╭─ Given data

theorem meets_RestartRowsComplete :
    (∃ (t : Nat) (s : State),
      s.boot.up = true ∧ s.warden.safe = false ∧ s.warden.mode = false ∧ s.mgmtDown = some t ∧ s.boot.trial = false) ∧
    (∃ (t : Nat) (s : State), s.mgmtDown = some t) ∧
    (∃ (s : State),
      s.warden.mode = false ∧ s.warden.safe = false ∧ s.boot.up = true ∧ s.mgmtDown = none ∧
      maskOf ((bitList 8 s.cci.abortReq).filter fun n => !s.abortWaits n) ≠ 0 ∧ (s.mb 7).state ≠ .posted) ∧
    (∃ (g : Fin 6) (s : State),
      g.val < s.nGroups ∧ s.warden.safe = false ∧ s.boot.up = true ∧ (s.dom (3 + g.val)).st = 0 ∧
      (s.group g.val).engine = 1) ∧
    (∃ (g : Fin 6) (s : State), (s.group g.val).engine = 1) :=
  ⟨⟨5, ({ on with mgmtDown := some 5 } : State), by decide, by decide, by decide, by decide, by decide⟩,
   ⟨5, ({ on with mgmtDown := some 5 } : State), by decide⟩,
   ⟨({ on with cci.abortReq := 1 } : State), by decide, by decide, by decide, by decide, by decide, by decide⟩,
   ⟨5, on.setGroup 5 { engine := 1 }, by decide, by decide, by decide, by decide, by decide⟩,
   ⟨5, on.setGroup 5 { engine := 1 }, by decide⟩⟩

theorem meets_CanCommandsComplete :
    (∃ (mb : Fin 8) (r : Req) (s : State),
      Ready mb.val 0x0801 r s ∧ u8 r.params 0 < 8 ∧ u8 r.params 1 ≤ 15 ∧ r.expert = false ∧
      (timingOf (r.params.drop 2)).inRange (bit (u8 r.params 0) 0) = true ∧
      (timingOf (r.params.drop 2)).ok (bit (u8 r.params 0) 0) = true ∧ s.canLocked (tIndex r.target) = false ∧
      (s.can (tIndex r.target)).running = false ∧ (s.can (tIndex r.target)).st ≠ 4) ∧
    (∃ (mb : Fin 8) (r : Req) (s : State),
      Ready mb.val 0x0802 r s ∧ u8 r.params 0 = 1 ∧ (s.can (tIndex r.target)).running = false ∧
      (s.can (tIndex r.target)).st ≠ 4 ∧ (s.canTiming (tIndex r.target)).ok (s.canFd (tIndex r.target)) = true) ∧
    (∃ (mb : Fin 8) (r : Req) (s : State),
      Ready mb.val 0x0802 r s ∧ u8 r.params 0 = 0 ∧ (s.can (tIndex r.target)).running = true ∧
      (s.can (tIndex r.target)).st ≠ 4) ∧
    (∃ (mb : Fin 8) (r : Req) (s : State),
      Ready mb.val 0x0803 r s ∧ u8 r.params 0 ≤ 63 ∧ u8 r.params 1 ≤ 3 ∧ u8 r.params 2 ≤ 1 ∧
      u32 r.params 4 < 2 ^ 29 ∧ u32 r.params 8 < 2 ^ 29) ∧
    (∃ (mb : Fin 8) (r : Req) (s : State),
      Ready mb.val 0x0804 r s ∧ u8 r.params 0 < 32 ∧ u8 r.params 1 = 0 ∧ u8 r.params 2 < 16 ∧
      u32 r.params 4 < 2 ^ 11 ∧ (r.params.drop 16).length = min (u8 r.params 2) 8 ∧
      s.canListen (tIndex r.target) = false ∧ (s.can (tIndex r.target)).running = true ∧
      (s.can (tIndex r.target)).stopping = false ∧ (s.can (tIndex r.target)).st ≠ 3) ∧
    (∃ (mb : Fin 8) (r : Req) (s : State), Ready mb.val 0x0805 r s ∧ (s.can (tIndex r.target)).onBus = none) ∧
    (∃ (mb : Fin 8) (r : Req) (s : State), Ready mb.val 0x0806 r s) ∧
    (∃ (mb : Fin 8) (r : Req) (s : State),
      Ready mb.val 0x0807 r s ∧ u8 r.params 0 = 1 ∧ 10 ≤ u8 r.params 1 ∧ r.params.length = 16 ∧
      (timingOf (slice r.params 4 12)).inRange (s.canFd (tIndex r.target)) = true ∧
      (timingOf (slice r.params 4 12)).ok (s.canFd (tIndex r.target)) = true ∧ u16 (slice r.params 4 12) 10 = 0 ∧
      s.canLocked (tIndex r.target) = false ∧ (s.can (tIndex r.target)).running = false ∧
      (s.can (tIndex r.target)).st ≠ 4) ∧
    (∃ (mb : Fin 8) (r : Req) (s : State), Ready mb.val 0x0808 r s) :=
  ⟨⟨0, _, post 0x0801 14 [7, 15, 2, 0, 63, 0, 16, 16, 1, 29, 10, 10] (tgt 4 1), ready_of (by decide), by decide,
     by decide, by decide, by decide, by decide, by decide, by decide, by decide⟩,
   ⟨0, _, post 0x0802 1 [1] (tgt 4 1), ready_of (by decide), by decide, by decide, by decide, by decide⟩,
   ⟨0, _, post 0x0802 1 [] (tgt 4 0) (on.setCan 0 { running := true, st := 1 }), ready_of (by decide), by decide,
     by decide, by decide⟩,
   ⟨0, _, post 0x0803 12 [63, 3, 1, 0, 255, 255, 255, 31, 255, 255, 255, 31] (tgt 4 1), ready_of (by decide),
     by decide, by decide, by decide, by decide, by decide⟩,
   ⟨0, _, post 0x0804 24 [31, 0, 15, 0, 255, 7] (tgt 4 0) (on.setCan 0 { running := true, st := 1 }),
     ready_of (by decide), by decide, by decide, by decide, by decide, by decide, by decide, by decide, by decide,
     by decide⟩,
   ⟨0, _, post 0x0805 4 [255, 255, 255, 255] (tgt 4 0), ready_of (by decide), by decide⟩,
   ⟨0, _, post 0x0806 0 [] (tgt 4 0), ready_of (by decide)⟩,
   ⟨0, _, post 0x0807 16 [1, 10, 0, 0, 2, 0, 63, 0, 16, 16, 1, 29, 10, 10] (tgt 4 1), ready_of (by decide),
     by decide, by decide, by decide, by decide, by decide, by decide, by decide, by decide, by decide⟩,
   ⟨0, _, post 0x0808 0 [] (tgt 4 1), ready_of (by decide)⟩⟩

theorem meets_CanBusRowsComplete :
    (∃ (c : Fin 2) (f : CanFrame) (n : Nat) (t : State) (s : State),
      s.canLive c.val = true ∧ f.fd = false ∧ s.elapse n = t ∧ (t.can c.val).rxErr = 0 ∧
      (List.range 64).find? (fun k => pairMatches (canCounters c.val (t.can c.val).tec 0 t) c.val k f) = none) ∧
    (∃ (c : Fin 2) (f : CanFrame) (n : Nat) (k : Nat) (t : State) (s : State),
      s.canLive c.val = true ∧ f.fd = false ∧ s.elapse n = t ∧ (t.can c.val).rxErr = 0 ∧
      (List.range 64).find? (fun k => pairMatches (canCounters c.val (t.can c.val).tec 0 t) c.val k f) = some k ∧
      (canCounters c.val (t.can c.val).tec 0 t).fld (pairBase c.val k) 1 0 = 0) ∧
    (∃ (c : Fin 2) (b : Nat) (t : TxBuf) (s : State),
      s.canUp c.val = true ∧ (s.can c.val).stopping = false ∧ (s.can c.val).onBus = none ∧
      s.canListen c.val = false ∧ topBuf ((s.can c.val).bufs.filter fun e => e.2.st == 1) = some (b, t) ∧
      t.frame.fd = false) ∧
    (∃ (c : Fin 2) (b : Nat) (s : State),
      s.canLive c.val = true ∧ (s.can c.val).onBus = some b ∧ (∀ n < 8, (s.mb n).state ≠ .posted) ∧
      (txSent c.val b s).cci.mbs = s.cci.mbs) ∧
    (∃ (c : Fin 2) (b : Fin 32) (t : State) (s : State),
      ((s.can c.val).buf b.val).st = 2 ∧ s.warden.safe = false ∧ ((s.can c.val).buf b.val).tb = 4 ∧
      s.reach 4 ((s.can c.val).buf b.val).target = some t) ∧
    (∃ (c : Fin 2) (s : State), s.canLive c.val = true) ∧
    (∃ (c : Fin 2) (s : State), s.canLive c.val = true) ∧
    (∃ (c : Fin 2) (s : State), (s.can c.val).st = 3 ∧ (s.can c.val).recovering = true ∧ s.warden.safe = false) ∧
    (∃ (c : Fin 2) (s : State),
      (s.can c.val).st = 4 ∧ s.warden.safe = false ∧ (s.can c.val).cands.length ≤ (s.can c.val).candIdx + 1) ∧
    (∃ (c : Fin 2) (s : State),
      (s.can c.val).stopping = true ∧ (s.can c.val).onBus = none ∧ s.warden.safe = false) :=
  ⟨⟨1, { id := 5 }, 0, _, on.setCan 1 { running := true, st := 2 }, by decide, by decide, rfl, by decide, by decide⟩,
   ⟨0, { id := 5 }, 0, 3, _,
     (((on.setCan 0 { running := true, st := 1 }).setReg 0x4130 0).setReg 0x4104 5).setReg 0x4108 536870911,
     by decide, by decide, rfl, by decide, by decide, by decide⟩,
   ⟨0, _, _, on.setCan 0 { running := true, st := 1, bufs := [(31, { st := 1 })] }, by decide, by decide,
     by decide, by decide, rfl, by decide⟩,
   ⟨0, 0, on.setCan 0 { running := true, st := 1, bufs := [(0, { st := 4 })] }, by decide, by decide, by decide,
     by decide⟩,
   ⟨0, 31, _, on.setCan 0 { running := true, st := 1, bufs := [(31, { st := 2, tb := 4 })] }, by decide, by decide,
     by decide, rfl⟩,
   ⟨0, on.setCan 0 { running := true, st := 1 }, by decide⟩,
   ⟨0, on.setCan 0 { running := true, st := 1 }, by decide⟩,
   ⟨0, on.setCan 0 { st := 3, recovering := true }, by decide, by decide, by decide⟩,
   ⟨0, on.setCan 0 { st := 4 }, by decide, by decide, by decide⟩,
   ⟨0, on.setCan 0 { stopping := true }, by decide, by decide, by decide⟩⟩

╰─

§ **The problem**: List every line in the records above that contains the word "canFd".

§ **Solution to this problem**:
      (s.can (tIndex r.target)).st ≠ 4 ∧ (s.canTiming (tIndex r.target)).ok (s.canFd (tIndex r.target)) = true) ∧
      (timingOf (slice r.params 4 12)).inRange (s.canFd (tIndex r.target)) = true ∧
      (timingOf (slice r.params 4 12)).ok (s.canFd (tIndex r.target)) = true ∧ u16 (slice r.params 4 12) 10 = 0 ∧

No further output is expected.